-- ==== Sys2Proof/Machine/Sanitize.lean ====
section
/-! DEFINITION. Sanitize (R629 to R631). -/

namespace Sys2Proof.Machine

/-- The effect of a write of SEC_SAN_CTL (R629, R630, R640). -/
def sanWrite (w : Word) (s : State) : State :=
  if s.flag Fld.secSanStsActive then s
  else
    let s := s.plainWrite .secSanCtl 0 w
    if Fld.secSanCtlGo.get w = 1 ∧ Fld.secSanCtlConfirm.get w = 0x5A4E then
      let s := ((s.putFlag Fld.secSanStsActive true).put Fld.secSanStsPhase 0).put Fld.secSanStsUnits 0
      let s := if s.flag Fld.secSanCtlCrypto ∧ countOnes s.sec.row.epoch = 32 then s.putFlag Fld.secSanStsExhausted true else s
      setHalt Fld.slqHaltHalt.max s
    else s

/-- SANITIZE_START (R629). -/
def execSanitizeStart (r : Req) (w : Word) (s : State) : Out := .next (regWrite s r .secSanCtl 0 w (sanWrite w))

/-- The end of phase 0: own copies are freed, the partner's copies of them released, and every namespace VALID is 0 (DESIGN CHOICE, log entry 86). -/
def sanDrain (s : State) : State :=
  let up := s.twinUp
  let s := s.wp.own.foldl (fun s e => freeSlot e.1 (if up && e.2.mirrored then releaseMirror e.2 s else s)) s
  let ns := (s.regs.filter fun e => e.1 % 256 == RegKind.secNsCtl.ctorIdx).map fun e => e.1 / 256
  ns.foldl (fun s n => s.putFlag Fld.secNsCtlValid false n) s

/-- Phase 1: the next EPOCH bit burned, as its readback shows; KEK1 derived again; KZERO on every slot. -/
def sanCrypto (burnt : Bool) (s : State) : State :=
  let h := s.sec.row
  let h : Hearth := if burnt then { h with epoch := burnTo (countOnes h.epoch + 1) h.epoch } else h
  let s : State := { s with sec := { s.sec with row := h, slots := [] } }
  let s := s.put Fld.secCtrEpoch (countOnes h.epoch)
  { s with sec := { s.sec with kek1 := kek1Of s } }

/-- Phase 2 begins: every directory entry UNMAPPED, every data, journal and flush-reserve unit in ESTATE 1, and a checkpoint of that. -/
def sanMap (s : State) : State :=
  let s := (s.md.units.map Prod.fst).foldl (fun s x =>
    if [2, 3, 4, 5].contains (s.unit x).estate then putUnit x (fun u => { u with estate := 1, valid := 0, refresh := false }) s else s) s
  let s := (s.md.dir.map Prod.fst).foldl (fun s i => s.modDir i fun _ => {}) s
  let keep := s.wp.streams.map fun (e : Nat × Stream) => (e.1, ({ jseq := e.2.jseq, lastSet := e.2.lastSet } : Stream))
  let md : Media := { s.md with
    groups := s.md.groups.filter fun e => decide (2 ^ 18 - 256 ≤ e.1 % 2 ^ 18)
    rows := []
    cache := []
    ovl := []
    pool := []
    relocs := []
    repair := []
    victims := []
    stale := []
    upds := []
    hotTab := []
    hotQ := [] }
  let s := clearMap { s with
    md := md
    wp := { s.wp with streams := keep, reserve := [] } }
  beginCkpt { s with sec := { s.sec with sanCkpt := s.md.ckptNo + 1 } }

/-- Units that phase 3 erases: those in ESTATE 1 on online LUNs. -/
def sanUnits (s : State) : List Nat := (s.md.units.filter fun e => e.2.estate == 1 && s.online (unitLun e.1)).map Prod.fst

/-- The end: ACTIVE clears, DONE is set, and SLQ_HALT stays (R629). -/
def sanDone (s : State) : State := (s.putFlag Fld.secSanStsActive false).putFlag Fld.secSanStsDone true

/-- SANITIZE_PHASE_END (R629): a phase ends where its work is done, and the next begins. `burnt`: the readback of the EPOCH bit shows it burned. -/
def execSanitizePhaseEnd (burnt : Bool) (s : State) : Out :=
  let ph := s.get Fld.secSanStsPhase
  let crypto := s.flag Fld.secSanCtlCrypto && !s.flag Fld.secSanStsExhausted
  let on := s.running && s.flag Fld.secSanStsActive && s.stage == 9
  if ph = 0 then
    onlyIf (on && s.reqs.isEmpty && s.mov.jobs.isEmpty && (s.mov.ctxs.all fun e => e.2.job.path == .firmware) && (crypto || s.md.ckpt.isNone)) s
      (let s := sanDrain s
       if crypto then s.put Fld.secSanStsPhase 1 else sanMap (s.put Fld.secSanStsPhase 2))
  else if ph = 1 then
    onlyIf (on && s.md.ckpt.isNone) s (sanMap ((sanCrypto burnt s).put Fld.secSanStsPhase 2))
  else if ph = 2 then
    if s.md.ckptNo < s.sec.sanCkpt then onlyIf (on && s.md.ckpt.isNone) s (beginCkpt s)
    else onlyIf (on && s.md.ckpt.isNone) s
      (if s.flag Fld.secSanCtlBlock then (sanUnits s).foldl (fun s x => queueErase x s) (s.put Fld.secSanStsPhase 3) else sanDone s)
  else
    onlyIf (on && (sanUnits s).isEmpty && s.md.luns.all fun e => !erasePending s e.1) s (sanDone s)

end Sys2Proof.Machine
end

◆ **Task requirements**: All lines from the top of the data through the line containing "if Fld.secSanCtlGo.get w" need to be retyped exactly, and nothing more.

◆ **Response to the exercise**:
-- ==== Sys2Proof/Machine/Sanitize.lean ====
section
/-! DEFINITION. Sanitize (R629 to R631). -/

namespace Sys2Proof.Machine

/-- The effect of a write of SEC_SAN_CTL (R629, R630, R640). -/
def sanWrite (w : Word) (s : State) : State :=
  if s.flag Fld.secSanStsActive then s
  else
    let s := s.plainWrite .secSanCtl 0 w
    if Fld.secSanCtlGo.get w = 1 ∧ Fld.secSanCtlConfirm.get w = 0x5A4E then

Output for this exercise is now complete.